Volcanoes are fascinating and dangerous. Welcome to a journey into the world of volcanic activities and rock forming processes.
The course will start with some basics: A definition of a volcano and, based on mineralogy and geochemistry, simple nomenclature systems for volcanic rocks will be presented.
The recognition of the distribution of volcanoes on the earth’s surface, in respect to the plate tectonics, leads to three general scenarios of the location of volcanoes: at destructive plate margins (subduction zones), at constructive plate margins (mid ocean ridges), and within plates, both oceanic and continental (hot spots, rifts, and other).
The basic two types of eruption, effluent vs. explosive, will be discussed and correlated to the geological setting and differences in geochemistry. Examples will be given and discussed for each setting.

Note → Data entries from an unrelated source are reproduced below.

/-- Judge one pixel of a band (R256). `l0` and `l1` are the band's first and last page line. -/
def judgePixel (e : NimEnv) (g : Array (Array Pix)) (m0 un l0 l1 x : Nat) (acc : Band) : Band :=
  let cols := ((List.range 8).map (fun b => [(b, 2 * x), (b, 2 * x + 1)])).flatten.filter (fun y => e.judged g m0 un y.1 y.2)
  if cols.isEmpty then acc
  else
    let cands := (cols.map (fun y => candsOf y.1 y.2)).flatten.map (e.fit g m0 x)
    let acc := { acc with
      judged := acc.judged ++ cands.map Cand.pair
      bars := cols.foldl (fun v y => v ||| 2 ^ y.1) acc.bars }
    match bestOf cands with
    | none => acc
    | some w =>
      let rest := cands.filter (fun c => !(c.pair == w.pair && c.bar == w.bar))
      let second := rest.foldl (fun m c => max m c.e) 0
      let quiet := rest.map (fun c => (c.bar, absQ c.f))
      let loss := fun (k : Nat) => decide ((e.st.objN k : Rat) / 100 ≤ w.f)
      if w.f ≤ 0 ∨ 1 < w.f then { acc with losses := acc.losses ++ (w.bar, absQ w.f) :: quiet }
      else if (e.st.objN Obj.NIM_ATTR_MIN : Rat) ≤ w.e * 100 ∧
          rest.all (fun c => decide ((e.st.objN Obj.NIM_ATTR_MARGIN : Rat) ≤ (w.e - c.e) * 100)) then
        let acc := if loss Obj.NIM_COL_SUSPECT then
            { acc with susp := acc.susp ++ [(w.pair, pct w.f, pct w.e, pct second)], losses := acc.losses ++ quiet }
          else { acc with losses := acc.losses ++ (w.bar, absQ w.f) :: quiet }
        if loss Obj.NIM_COL_DEFECT then
          { acc with
            nozzle := true
            items := acc.items ++ [{ kind := 2, ty := 1, bar := w.bar, head := w.head, x0 := w.pair % 4096, x1 := x,
                                     first := l0, last := l1, loss := pct w.f, e := pct w.e : NimItem }] }
        else acc
      else
        let acc := { acc with losses := acc.losses ++ (w.bar, absQ w.f) :: quiet }
        if loss Obj.NIM_COL_DEFECT then
          { acc with
            unres := acc.unres ++ [w.bar]
            items := acc.items ++ [{ kind := 2, ty := 2, bar := w.bar, x0 := x, x1 := x, first := l0, last := l1,
                                     loss := pct w.f, e := pct w.e : NimItem }] }
        else acc

/-- First camera line and number of camera lines of page lines `rng`, over all cameras. -/
def window (e : NimEnv) : Nat × Nat :=
  let xs := (e.frames.map (fun y => (e.st.camRange [] y.1).1)) ++ [0]
  let lo := xs.foldl (fun m x => min m (e.span x).1) (e.span 0).1
  (lo, xs.foldl (fun m x => max m (e.span x).2) 0 - lo)

/-- Judge the band of page lines `rng`. -/
def band (e : NimEnv) (un : Nat) : Band :=
  let w := e.window
  let g := e.grid w.1 w.2
  let r := (List.range (if e.page.committed then imgW else 0)).foldl (fun acc x => e.judgePixel g w.1 un e.rng.1 (e.rng.2 - 1) x acc) {}
  { r with judged := r.judged.eraseDups }

/-- Everything the page lines `rng` compare, from camera line 0. -/
def whole (e : NimEnv) : Array (Array Pix) := e.grid 0 (e.window.1 + e.window.2)

/-! ### Registration (R257, R258) -/

def subRow (r : List Rat) (k : Rat) (p : List Rat) : List Rat := (r.zip p).map (fun x => x.1 - k * x.2)

/-- Gauss-Jordan elimination of augmented rows over the unknowns `cs`: each pivoted unknown with its row. -/
def eliminate : List Nat → List (List Rat) → List (Nat × List Rat) → List (Nat × List Rat)
  | [], _, done => done
  | c :: cs, rows, done =>
    match rows.findIdx? (fun r => r.getD c 0 != 0) with
    | none => eliminate cs rows done
    | some i =>
      let p := rows.getD i []
      let p := p.map (· / p.getD c 0)
      let red := fun (r : List Rat) => subRow r (r.getD c 0) p
      eliminate cs ((rows.eraseIdx i).map red) ((c, p) :: done.map (fun d => (d.1, red d.2)))

/-- The least-squares solution of n unknowns from normal equations; an unknown the equations leave open takes a free
value. -/
def solve (n : Nat) (rows : List (List Rat)) (free : Nat → Rat) : List Rat :=
  let d := eliminate (List.range n) rows []
  (List.range n).map (fun c =>
    match d.find? (fun x => x.1 == c) with
    | none => free c
    | some (_, p) =>
      (List.range n).foldl (fun (v : Rat) k => if (d.any (fun x => x.1 == k)) then v else v - p.getD k 0 * free k) (p.getD n 0))

/-- One tile's estimates: for each entering bar its (dx, dy) in pixels. -/
def tile (e : NimEnv) (g : Array (Array Pix)) (tx ty : Nat) (free : Nat → Rat) : List (Nat × Rat × Rat) :=
  let cells := ((List.range 256).map (fun i => (List.range 256).map (fun k => (256 * ty + i, 256 * tx + k)))).flatten
  let used := cells.filter (fun y => (gpix g y.1 y.2).st == 3)
  let shifted := fun (b : Nat) (y : Nat × Nat) (along : Bool) =>
    let p := gpix g y.1 y.2
    let c := (e.geo y.2).1
    let a := p.a.set b (if along then e.pixCov e.dot b y.2 y.1 0 (c : Nat) else e.pixCov e.dot b y.2 y.1 2 0)
    ((e.colours y.2 a).zip p.pr).map (fun z => z.1 - z.2)
  let th : Rat := (e.st.objN Obj.NIM_PIX_THRESH : Nat)
  let enters := fun (b : Nat) =>
    let edge := used.filter (fun y => decide (th ≤ sizeOf (shifted b y false)) || decide (th ≤ sizeOf (shifted b y true)))
    decide (e.st.objN Obj.NIM_REG_MIN ≤ edge.length)
  let bars := (List.range 8).filter enters
  if bars.isEmpty then []
  else
    let n := 2 * bars.length
    let eqs := (used.map (fun y =>
      let ds := (bars.map (fun b => [shifted b y false, shifted b y true])).flatten
      let r := (gpix g y.1 y.2).r
      (List.range r.length).map (fun ch => (ds.map (fun d => d.getD ch 0), r.getD ch 0)))).flatten
    let normal := (List.range n).map (fun i =>
      (List.range n).map (fun k => eqs.foldl (fun (t : Rat) q => t + q.1.getD i 0 * q.1.getD k 0) 0) ++
        [eqs.foldl (fun (t : Rat) q => t + q.1.getD i 0 * q.2) 0])
    let z := solve n normal free
    (List.range bars.length).map (fun i => (bars.getD i 0, z.getD (2 * i) 0, z.getD (2 * i + 1) 0))

/-- An estimate is in range. -/
def inRange (d : Rat × Rat) : Bool := decide (absQ d.1 ≤ 1) && decide (absQ d.2 ≤ 1)

/-- Insert in rising order. -/
def insQ (v : Rat) : List Rat → List Rat
  | [] => [v]
  | a :: t => if v ≤ a then v :: a :: t else a :: insQ v t

/-- Median: the mean of the two middle values of an even number. -/
def median (l : List Rat) : Rat :=
  let z := l.foldl (fun a v => insQ v a) []
  let n := z.length
  if n = 0 then 0 else (z.getD ((n - 1) / 2) 0 + z.getD (n / 2) 0) / 2

/-- Round to the nearest integer, halves up. -/
def nearest (q : Rat) : Int := (q + 1 / 2).floor

/-- Pixels along or across as 0.01 um: `n` pitches a pixel. -/
def pxUm (v : Rat) (n : Nat) : Rat := v * (n : Rat) * 12700 / 6

end NimEnv

/-- A bar's registration on a page: along and across in 0.01 um, tiles used and out of range. -/
structure BarReg where
  along : Int := 0
  across : Int := 0
  tiles : Nat := 0
  out : Nat := 0
  valid : Bool := false

/-- Tile estimates of a page: tile column, bar, dx, dy. -/
def NimEnv.tiles (e : NimEnv) (g : Array (Array NimEnv.Pix)) (free : Nat → Rat) : List (Nat × Nat × Rat × Rat) :=
  ((List.range (g.size / 256)).map (fun ty => ((List.range (imgW / 256)).map (fun tx =>
    (e.tile g tx ty (fun c => free (16 * (126 * ty + tx) + c))).map (fun y => (tx, y)))).flatten)).flatten

def NimEnv.register (e : NimEnv) (ts : List (Nat × Nat × Rat × Rat)) (b : Nat) : BarReg :=
  let mine := ts.filter (fun t => t.2.1 == b)
  let good := mine.filter (fun t => NimEnv.inRange t.2.2)
  let p := (e.geo 0).1
  { along := NimEnv.nearest (NimEnv.median (good.map (fun t => NimEnv.pxUm t.2.2.2 p)))
    across := NimEnv.nearest (NimEnv.median (good.map (fun t => NimEnv.pxUm t.2.2.1 2)))
    tiles := good.length
    out := mine.length - good.length
    valid := decide (e.st.objN Obj.NIM_REG_MIN_TILES ≤ good.length) }

end Sys2Proof.Machine
end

Besides the volcanic deposits, e.g. lava, pyroclastic flows, ash and pumice fall outs, the area around a volcano might also be disturbed by landslides due to flank collapse of the volcano, and lahars (mud flows), which are thunderstorms related and induces by the eruption. The general weather might be affected by ash clouds that are introduced in the atmosphere (especially when reaching the meso- and strato-sphere), which can cause worldwide drastic weather changes due to blocking the sunlight up to and sometimes even more than one-year duration.

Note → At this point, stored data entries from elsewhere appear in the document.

/-- The loop trips: its outputs take LP_SAFE_OUT at once. -/
def State.loopTrip (s : State) (l cause idx : Nat) : State :=
  let s := ((s.setObj (Obj.LP_STATE l) 2).setLpBit l bRunning false).setLpBit l bTripped true
  let s := (s.setHandover l false).setLoop l (fun t => { t with gap := [], feNs := 0, bad := 0, start := none, law := false })
  let s := (List.range (s.lpQ l)).foldl (fun s j =>
    let dst := s.destOf l j
    let d := s.f32At (Obj.LP_SAFE_OUT l) j
    let s := s.ownDuty dst d
    if dst < 32 then s.setPwm dst { s.pwm dst with duty := d } else s) s
  let s := s.count (Obj.LP_TRIP_CNT l) 1
  let ev := s.eventBytes 0x1102 0 0 [(12, 1, l), (13, 1, cause), (14, 1, idx)]
  ((s.push 24 ev).latch 0x1102 serviceF l (slice ev 16 12) true false none).traceEvent l 5

/-! ### The evaluation (R356 to R358, R361) -/

/-- What one evaluation computes before its outputs are written. -/
structure Eval where
  y : List Nat
  r : List Nat
  bad : List Nat
  nu : List Nat
  xc : List Nat
  v : List Nat
  u : List Nat
  iota : List Nat
  xh : List Nat
  gap : List (Nat × Nat)
  limited : Bool
  handed : Bool
  dMax : Nat × Nat
  uOut : List Nat
  deriving DecidableEq, Repr

/-- The limits of R357 on output j in a mode (R362). -/
def State.lpLimits (s : State) (l mode j : Nat) : Nat × Nat :=
  match s.loopAxis l with
  | some x =>
    if j = 0 then
      let h := s.objN (if mode = 0 then Obj.AX_OUT_LIMIT x else Obj.AX_FORCE_LIMIT x)
      (f32Negate h, h)
    else (s.f32At (Obj.LP_ULIM l) (8 * mode + 2 * j), s.f32At (Obj.LP_ULIM l) (8 * mode + 2 * j + 1))
  | none => (s.f32At (Obj.LP_ULIM l) (8 * mode + 2 * j), s.f32At (Obj.LP_ULIM l) (8 * mode + 2 * j + 1))

def State.lpBand (s : State) (l : Nat) : Rat :=
  match s.loopAxis l with
  | some x => s.objF (Obj.AX_HO_BAND x)
  | none => s.objF (Obj.LP_HO_BAND l)

def State.lpSlew (s : State) (l : Nat) : Nat :=
  match s.loopAxis l with
  | some x => s.objN (Obj.AX_HO_SLEW x)
  | none => s.objN (Obj.LP_HO_SLEW l)

/-- One output of the law. -/
structure OutEval where
  v : Nat
  u : Nat
  iota : Nat
  gap : Option Nat
  limited : Bool
  d : Nat
  deriving DecidableEq, Repr

/-- Output j: preload at a hand-over or start, limits, slewing and anti-windup. `hand` says that the incoming law takes over
in this sample, `slew` whether its outputs may then slew. -/
def State.evalOut (s : State) (l mode j : Nat) (xc r y : List Nat) (hand slew : Bool) (uPrev iotaPrev : Nat)
    (slewing : Bool) : OutEval :=
  let k := State.lawKey l mode
  let n := s.lpN l
  let p := s.lpP l
  let m := s.lpM l
  let at' := fun (i : Nat) => s.f32At k i
  let kx := f32Dot 0 ((List.range n).map (fun i => (f32Negate (at' (8 * j + i)), xc.getD i 0)))
  let base := f32Dot kx ((List.range p).map (fun c => (at' (32 + 4 * j + c), r.getD c 0)))
  let lim := at' (84 + j)
  let clipI := fun (x : Nat) => f32Clip (f32Negate (f32Abs lim)) (f32Abs lim) x
  let iota := if hand then clipI (f32Sub uPrev base) else iotaPrev
  let v := f32Add base iota
  let lh := s.lpLimits l mode j
  let u1 := f32Clip lh.1 lh.2 v
  let ur := s.f32At (Obj.LP_URATE l) j
  let step := s.perSample l ur
  let uin := if f32Val ur = 0 then u1 else f32Clip (f32Sub uPrev step) (f32Add uPrev step) u1
  let d := f32Sub v uPrev
  let slewing := if hand then slew && decide (s.lpBand l < absQ (f32Val d)) else slewing
  let st := s.perSample l (s.lpSlew l)
  let gapNow := f32Sub uin uPrev
  let within := decide (absQ (f32Val gapNow) ≤ f32Val st)
  let still := slewing && !within
  let uSlew := if still then (if f32Neg gapNow then f32Sub uPrev st else f32Add uPrev st) else uin
  let held := s.heldAt l j
  let u := held.getD uSlew
  let limited := held.isSome || uin != v
  let wTerms := (List.range p).map (fun c => (at' (48 + 8 * j + c), r.getD c 0)) ++
    (List.range m).map (fun i => (at' (52 + 8 * j + i), y.getD i 0))
  let wSum := f32Dot 0 wTerms
  let withW := f32Dot iota wTerms
  let away := f32Val wSum * (f32Val v - f32Val u)
  let iota' :=
    if still then withW
    else if s.obj (Obj.LP_AW_MODE l) = 0 ∧ held.isNone then f32Fma (at' (80 + j)) (f32Sub u v) withW
    else if limited ∧ 0 < away then iota
    else withW
  { v := v, u := u, iota := clipI iota', gap := if still then some (f32Sub uin u) else none, limited := limited, d := d }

Several important historic volcanic events and catastrophes will be presented. Based on historical observations, the development of a better understanding and a comprehensive description of the explosive volcanism and the related rock and deposit formation will be discussed.
The aim of this course is to give the student a full overview on all major volcanic activities and processes that can explain the volcanic rock types present on the earth’s surface. Also, some hints will be given to possibly related ore and mineral deposits.